Penantian yang berdasarkan hati yang tulus itu tidak akan sia-sia akhirnya,
percaya sama Ibu.” Suara itu mengalun lembut menembus kedalam relung. Seperti
itukah kiranya? Batinku masih saja bergolak, bertanya-tanya.
“Jangan
berprasangka buruk dengan niat baiknya. Ardi mungkin lebih ingin menjagamu
ketimbang menghabiskan waktu untuk hura-hura berdua.” Aku terkesiap, kali ini
seperti benar-benar terjaga dari ninabobo pikiran sempitku. Ibu tersenyum
menatapku tulus seperti bermohon agar percaya pada apa yang baru saja
dikatakannya. Aku mencoba menerima.
Sudahlah,
aku ikut saja kalau begitu inginnya. Tak lagi berusaha mengusiknya atau
mengganggunya dengan rengekan-rengekanku seperti biasa. Berat, tapi kutahan.
Jika memang mencinta itu sebegini dahsyatnya, kumohon tuhan, jangan biarkan
penantianku berujung luka. Hanya itu do’a yang senantiasa mengalun dalam tiap
sujudku. Hari-hariku mengalir seperti biasa, sesak-sesak yang pekat dahulu itu
semakin memberi ruang, leluasa mencoba menerima apapun kiranya yang direncanakanNya.
10 bulan lagi, yah, selama apakah kiranya waktu itu jika aku terus berlapang
dada menjalaninya. Aku terus menenangkan kalbuku yang sebegitu rapuh adanya.
Entah
hari yang keberapa, aku mulai berhenti menghitungnya. Sepucuk surat datang
berserta sekotak bingkisan yang belum lagi kuketahui isinya apa. Surat? Entah
siapa yang masih memakai cara ini kiranya dalam memberi kabar. Aku tersenyum
kecil saat mengetahui siapa pengirimnya. Ardi. Yah, nama itu. Aku sedikit
tertawa melihat sampul biru muda bercorak angsa putih itu terukir “teruntuk
adinda” di depannya. Ah, Ardi.
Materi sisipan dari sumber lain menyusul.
-- ==== Sys2Proof/Laws/InOut.lean ====
section
/-! SUPPORT. What the two input bodies can do, said once. -/

namespace Sys2Proof.Machine

/-- Reading a token aborts only for an exhausted stream or a channel error. -/
theorem readToken_abort {tok : List Byte} {l rest : List InAnswer} {q : AbortReason}
    (h : readToken tok l = (.abort q, rest)) : q = .endOfInput ∨ q = .illegalIO := by
  have hc : ∀ tok l, (collectToken tok l).1 = .abort q → q = .endOfInput ∨ q = .illegalIO := by
    intro tok l h
    obtain ⟨_, _, _, h1⟩ := collectToken_spec tok l
    rcases h1 with ⟨_, h1⟩ | ⟨_, h1⟩ | ⟨_, _, h1⟩ | ⟨_, _, _, _, h1⟩ <;> rw [h1] at h <;> cases h
    · exact .inr rfl
    · exact .inr rfl
  unfold readToken at h
  split at h
  · obtain ⟨_, _, _, h1⟩ := skipSeparators_spec l
    split at h
    · rename_i heq
      rw [heq] at h1
      cases h
      simp at h1
      rcases h1 with ⟨_, h1⟩ | ⟨_, h1⟩ | ⟨_, _, _, h1⟩ <;> simp [h1]
    · exact hc _ _ (by rw [h])
  · exact hc _ _ (by rw [h])

/-- A wait keeps token bytes only: no separator is among them. -/
theorem readToken_wait {tok tok' : List Byte} {l rest : List InAnswer} (htok : (tok.all fun b => !isSeparator b) = true)
    (h : readToken tok l = (.wait tok', rest)) : (tok'.all fun b => !isSeparator b) = true := by
  have hc : ∀ tok l, (tok.all fun b => !isSeparator b) = true → (collectToken tok l).1 = .wait tok' →
      (tok'.all fun b => !isSeparator b) = true := by
    intro tok l htok h
    obtain ⟨bs, hbs, _, h1⟩ := collectToken_spec tok l
    rcases h1 with ⟨_, h1⟩ | ⟨_, h1⟩ | ⟨_, _, h1⟩ | ⟨_, _, _, _, h1⟩ <;> rw [h1] at h <;> cases h
    rw [List.all_append, htok, hbs]; rfl
  unfold readToken at h
  split at h
  · obtain ⟨_, _, _, h1⟩ := skipSeparators_spec l
    split at h
    · rename_i heq
      rw [heq] at h1
      cases h
      simp at h1
      rw [h1.2]; rfl
    · exact hc [] _ rfl (by rw [h])
  · exact hc _ _ htok (by rw [h])

/-- The body of IO r=0: it waits, aborts, warns of a malformed token or of the address, or stores. -/
theorem execInDec_cases {x : Reg} {k : Addr} {s t : State} (h : execInDec x k s = .next t) :
    ∃ e rest, readToken (s.wait.getD []) s.input = (e, rest) ∧
      ((∃ tok, e = .wait tok ∧ t = s.setInput rest (some tok)) ∨
        (∃ q, e = .abort q ∧ t = (s.setInput rest none).abort q) ∨
        ∃ tok, e = .token tok ∧
          ((tokenValue tok = none ∧ t = (s.setInput rest none).warn (.malformedNumber tok)) ∨
            ∃ v, tokenValue tok = some v ∧
              ((legalAddress (s.sxInt x k) ∧ t = (s.setInput rest none).setWord (s.sxInt x k).toNat v) ∨
                (¬legalAddress (s.sxInt x k) ∧
                  t = (s.setInput rest none).warn (.illegalAddress (s.sxInt x k)))))) := by
  unfold execInDec at h
  split at h
  · cases h; exact ⟨_, _, ‹_›, .inl ⟨_, rfl, rfl⟩⟩
  · cases h; exact ⟨_, _, ‹_›, .inr (.inl ⟨_, rfl, rfl⟩)⟩
  · rename_i tok rest heq
    dsimp only at h
    split at h
    · cases h; exact ⟨_, _, heq, .inr (.inr ⟨_, rfl, .inl ⟨‹_›, rfl⟩⟩)⟩
    · rename_i v hv
      have hsx : (s.setInput rest none).sxInt x k = s.sxInt x k := by cases x <;> rfl
      have hst := (s.setInput rest none).store_cases x k v
      rw [hsx] at hst
      cases h
      exact ⟨_, _, heq, .inr (.inr ⟨_, rfl, .inr ⟨v, hv, hst⟩⟩)⟩

/-- The body of IO r=1: it waits, aborts, or reads one byte. -/
theorem execInChr_cases {x : Reg} {k : Addr} {s t : State} (h : execInChr x k s = .next t) :
    (s.input = [] ∧ t = s.setInput [] (some [])) ∨
      (∃ q, (q = .endOfInput ∨ q = .illegalIO) ∧ t = (s.setInput s.input none).abort q) ∨
      ∃ b l, s.input = .byte b .ok :: l ∧ t = (s.setInput l none).storeIOByte x b := by
  unfold execInChr at h
  split at h <;> cases h
  · exact .inl ⟨‹_›, rfl⟩
  · exact .inr (.inl ⟨_, .inl rfl, rfl⟩)
  · exact .inr (.inl ⟨_, .inr rfl, rfl⟩)
  · exact .inr (.inl ⟨_, .inr rfl, rfl⟩)
  · exact .inr (.inr ⟨_, _, ‹_›, rfl⟩)

end Sys2Proof.Machine
end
Kuno sekali caranya, namun tak kusangkal ada
binar tak biasa yang menyisip kedalam kalbuku, bahagia yah aku bahagia.
Kubuka
perlahan sampulnya, berniat tidak merobeknya, namun hatiku sedemikian tidak
sabarnya hingga sedikit rusak juga tepian bekas lemnya. Tergesa-gesa aku
membukanya dengan senyum yang tak sedikitpun lepas dari muka.
Indah…, begitu sapanya di awal kata.
Oh, tuhan aku berbunga-bunga.
Apa kabar cinta?
Apakah hatimu sudah sedemikian lelahnya? Kumohon jangan.
Sebagaimana rindumu menyiksa, akupun tak ada bedanya. Tak kuasa rasanya terus
membayangkan terpisah denganmu sedemikian lama. Tak ada maksud menjauh demi
meninggalkanmu, lebih-lebih aku harus mendekap perihku dalam kesendirian
tanpamu di kejauhan sana. Aku lebih merana lagi, cinta. Satu-satunya yang terus
membayang di pelupuk mata hingga datang senja hanya kau, namun kutahan jua
gelora ini hingga saatnya tiba. Aku tak hendak mengenalimu dalam masa sebelum
halal segala yang diharamkan selama ini bagi kita. Sungguh niatku hanya ingin
menghormati rasa yang ada, tak ingin meninggalkan cela padanya. Harapku jika
diperkenankan, hanya adanya kau mendampingiku dalam perjalanan kita. Hebat
rasanya jika diberi kesempatan untuk lebih mengenalimu dalam penyatuan yang
benar dalam agama kita. Sebab itu, baiknya aku berkelana dulu. Menyiapkan
hatiku seutuhnya untuk kuserahkan seutuhnya pula padamu, gadis yang terus
menemaniku dalam mimpi-mimpi tidurku.
Indah, aku kembali. Setelah mungkin kecamuk hatimu nyaris
tak mampu kau redam mencoba mengertiku. Namun terima kasih, jika detik ini
hatimu masih tertambat di tepian hatiku. Aku kembali, indah. Kembali untuk
segera bisa menggelar sajadah bersamamu.
Ardi
Air
mataku merebak, bukan haru biru dengan luka menganga, namun merebak menyambut
bahagiaku. Kubuka bingkisan putih bersih itu, selembar sajadah lembut berdiam
didalamanya. Aku berlari memeluk ibu, tak berkata apa-apa. Hanya mengiyakan
dalam hati saja, bahwa apa yang beliau prasangkakan benar adanya. Ardi, sudah
benar menapaki jalannya. Segera, aku akan halal bersamanya.